For the case of $a=100000$, $L_1=11.5129$, $L_2=2.44347$ and the above formula would give $$W(100000)\approx 9.28337$$ so $x\approx10772.0$ while the exact solution would be $x\approx10770.6$. Adding more terms would improve the result.
Another way would be to consider $$f(x)=x\log(x)-a$$ $$f'(x)=1+\log(x)$$ and use Newton method which, starting from a guess $x_0$ will update it according to $$x_{k+1}=x_k-\frac{f(x_k)}{f'(x_k)}$$ which would write $$x_{k+1}=\frac{a+x_k}{\log (x_k)+1}$$ Let us consider again the case where $a=100000$ and let us be very lazy starting with $x_0=1$. Then the successive iterates of Newton method will be $$x_1=100001.$$ $$x_2=15983.5$$ $$x_3=10860.6$$ $$x_4=10770.6$$ which is the solution for six significant figures.

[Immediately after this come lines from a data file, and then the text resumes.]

-- ==== Sys2Proof/Syntax.lean ====
section
/-! DEFINITION. The commands of the SLX-8640, one constructor per row of spec/opcode_table.json. The table gives
its rows no bits and no fields; the operands are what the manual's description of the command names (a channel, a
packet, a MAC, an address, the bytes that arrive), notes/assumptions/1.md. -/

namespace Sys2Proof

For sure, starting with a better estimate such as $$x_0=\frac{a}{\log(a)}$$ will make Newton method converging in less iterations as shown below $$x_0=8685.89$$ $$x_1=10793.6$$ $$x_2=10770.6$$
Edit
Using values $10^3 \leq a \leq 10^7$, I found, using a simple linear regression, than a good approximation is given by $$\log(x)=0.933231 \log(a)-1.52287$$ which will give as estimate $x_0=10110.7$.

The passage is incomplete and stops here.